> **Your objective**: Filter the entries for the word "safe". Copy each line that has it.

> **Exercise inputs**:
☆ ☆ ☆
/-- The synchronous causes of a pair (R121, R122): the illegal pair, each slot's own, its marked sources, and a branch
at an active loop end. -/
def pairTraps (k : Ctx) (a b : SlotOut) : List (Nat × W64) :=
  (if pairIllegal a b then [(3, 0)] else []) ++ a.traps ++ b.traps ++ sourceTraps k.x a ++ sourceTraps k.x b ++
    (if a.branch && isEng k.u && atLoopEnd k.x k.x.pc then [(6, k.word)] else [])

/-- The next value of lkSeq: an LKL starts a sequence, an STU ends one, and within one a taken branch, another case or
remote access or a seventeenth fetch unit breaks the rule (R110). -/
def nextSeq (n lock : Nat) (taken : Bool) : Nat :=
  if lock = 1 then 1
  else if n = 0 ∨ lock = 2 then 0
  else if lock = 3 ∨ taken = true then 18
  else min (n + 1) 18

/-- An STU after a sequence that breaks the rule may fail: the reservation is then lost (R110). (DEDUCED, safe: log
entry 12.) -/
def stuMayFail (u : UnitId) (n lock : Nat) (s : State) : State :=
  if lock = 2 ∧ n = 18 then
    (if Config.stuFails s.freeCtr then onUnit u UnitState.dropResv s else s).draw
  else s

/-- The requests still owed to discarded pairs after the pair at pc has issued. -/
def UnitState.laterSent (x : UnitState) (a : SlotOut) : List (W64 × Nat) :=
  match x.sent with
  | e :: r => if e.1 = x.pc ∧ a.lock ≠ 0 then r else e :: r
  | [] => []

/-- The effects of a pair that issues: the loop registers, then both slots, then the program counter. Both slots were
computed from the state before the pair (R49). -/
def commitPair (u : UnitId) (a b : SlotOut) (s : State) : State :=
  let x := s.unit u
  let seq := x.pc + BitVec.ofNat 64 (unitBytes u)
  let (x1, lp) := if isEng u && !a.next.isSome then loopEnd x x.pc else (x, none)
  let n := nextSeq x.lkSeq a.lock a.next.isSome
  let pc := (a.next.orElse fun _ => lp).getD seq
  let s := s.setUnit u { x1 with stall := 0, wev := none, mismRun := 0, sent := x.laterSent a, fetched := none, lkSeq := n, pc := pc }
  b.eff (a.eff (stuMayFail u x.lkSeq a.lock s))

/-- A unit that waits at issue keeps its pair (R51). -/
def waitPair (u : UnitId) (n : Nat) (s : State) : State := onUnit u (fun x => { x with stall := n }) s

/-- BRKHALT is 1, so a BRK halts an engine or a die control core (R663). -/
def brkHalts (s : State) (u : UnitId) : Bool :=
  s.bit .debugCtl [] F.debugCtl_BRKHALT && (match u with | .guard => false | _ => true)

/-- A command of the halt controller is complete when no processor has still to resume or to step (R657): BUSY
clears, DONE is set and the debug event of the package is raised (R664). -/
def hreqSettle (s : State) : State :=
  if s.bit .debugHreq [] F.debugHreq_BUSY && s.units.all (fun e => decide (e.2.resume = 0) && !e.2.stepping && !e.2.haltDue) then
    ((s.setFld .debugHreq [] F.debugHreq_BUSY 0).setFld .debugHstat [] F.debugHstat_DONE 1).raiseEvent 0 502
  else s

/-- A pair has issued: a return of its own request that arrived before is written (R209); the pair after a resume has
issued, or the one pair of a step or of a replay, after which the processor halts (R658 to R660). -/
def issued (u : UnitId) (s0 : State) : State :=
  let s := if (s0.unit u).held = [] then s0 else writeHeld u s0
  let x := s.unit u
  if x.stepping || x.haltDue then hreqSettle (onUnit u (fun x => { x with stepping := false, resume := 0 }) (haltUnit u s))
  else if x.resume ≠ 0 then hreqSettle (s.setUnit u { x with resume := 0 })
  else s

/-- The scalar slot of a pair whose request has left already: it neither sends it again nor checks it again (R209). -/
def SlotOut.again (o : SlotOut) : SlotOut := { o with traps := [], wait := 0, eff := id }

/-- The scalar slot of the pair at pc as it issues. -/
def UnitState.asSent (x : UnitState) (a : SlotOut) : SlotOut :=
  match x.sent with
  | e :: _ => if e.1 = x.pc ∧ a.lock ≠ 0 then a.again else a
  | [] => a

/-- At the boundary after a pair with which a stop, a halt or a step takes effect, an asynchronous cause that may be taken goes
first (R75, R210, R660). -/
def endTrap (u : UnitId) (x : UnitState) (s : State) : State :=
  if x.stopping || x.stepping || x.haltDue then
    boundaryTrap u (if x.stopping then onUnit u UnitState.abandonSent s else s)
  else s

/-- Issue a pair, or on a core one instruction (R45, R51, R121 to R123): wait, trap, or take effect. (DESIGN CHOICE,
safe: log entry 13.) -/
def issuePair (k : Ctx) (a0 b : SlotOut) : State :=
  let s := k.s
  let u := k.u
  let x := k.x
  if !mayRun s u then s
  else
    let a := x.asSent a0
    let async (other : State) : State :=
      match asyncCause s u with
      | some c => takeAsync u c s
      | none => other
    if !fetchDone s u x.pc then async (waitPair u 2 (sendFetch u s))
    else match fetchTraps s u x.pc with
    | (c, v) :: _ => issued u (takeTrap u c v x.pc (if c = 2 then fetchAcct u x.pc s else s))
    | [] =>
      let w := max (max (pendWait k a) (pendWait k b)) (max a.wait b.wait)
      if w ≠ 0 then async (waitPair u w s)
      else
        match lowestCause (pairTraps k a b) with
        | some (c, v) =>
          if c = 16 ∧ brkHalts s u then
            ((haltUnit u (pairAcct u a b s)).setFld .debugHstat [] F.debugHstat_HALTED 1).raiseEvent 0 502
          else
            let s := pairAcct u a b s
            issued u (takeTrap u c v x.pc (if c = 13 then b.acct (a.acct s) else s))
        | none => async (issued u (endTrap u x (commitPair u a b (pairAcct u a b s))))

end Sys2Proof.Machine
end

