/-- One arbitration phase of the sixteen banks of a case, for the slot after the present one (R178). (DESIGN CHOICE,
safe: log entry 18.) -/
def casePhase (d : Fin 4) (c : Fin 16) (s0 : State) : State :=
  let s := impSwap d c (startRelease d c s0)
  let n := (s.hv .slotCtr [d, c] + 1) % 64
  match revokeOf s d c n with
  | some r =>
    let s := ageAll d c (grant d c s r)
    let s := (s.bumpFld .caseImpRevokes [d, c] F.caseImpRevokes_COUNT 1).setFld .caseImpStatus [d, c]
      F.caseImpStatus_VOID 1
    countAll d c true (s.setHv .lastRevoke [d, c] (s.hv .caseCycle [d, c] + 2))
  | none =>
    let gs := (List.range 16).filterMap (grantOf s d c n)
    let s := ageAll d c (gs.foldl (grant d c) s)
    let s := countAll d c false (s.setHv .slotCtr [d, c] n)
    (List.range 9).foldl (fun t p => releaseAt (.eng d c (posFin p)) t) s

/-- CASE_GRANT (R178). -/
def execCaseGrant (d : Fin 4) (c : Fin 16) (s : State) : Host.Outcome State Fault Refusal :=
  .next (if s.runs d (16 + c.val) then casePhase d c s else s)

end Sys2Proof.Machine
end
☆ ☆ ☆
> **Output of the exercise**:
/-- An STU after a sequence that breaks the rule may fail: the reservation is then lost (R110). (DEDUCED, safe: log
safe: log entry 13.) -/
safe: log entry 18.) -/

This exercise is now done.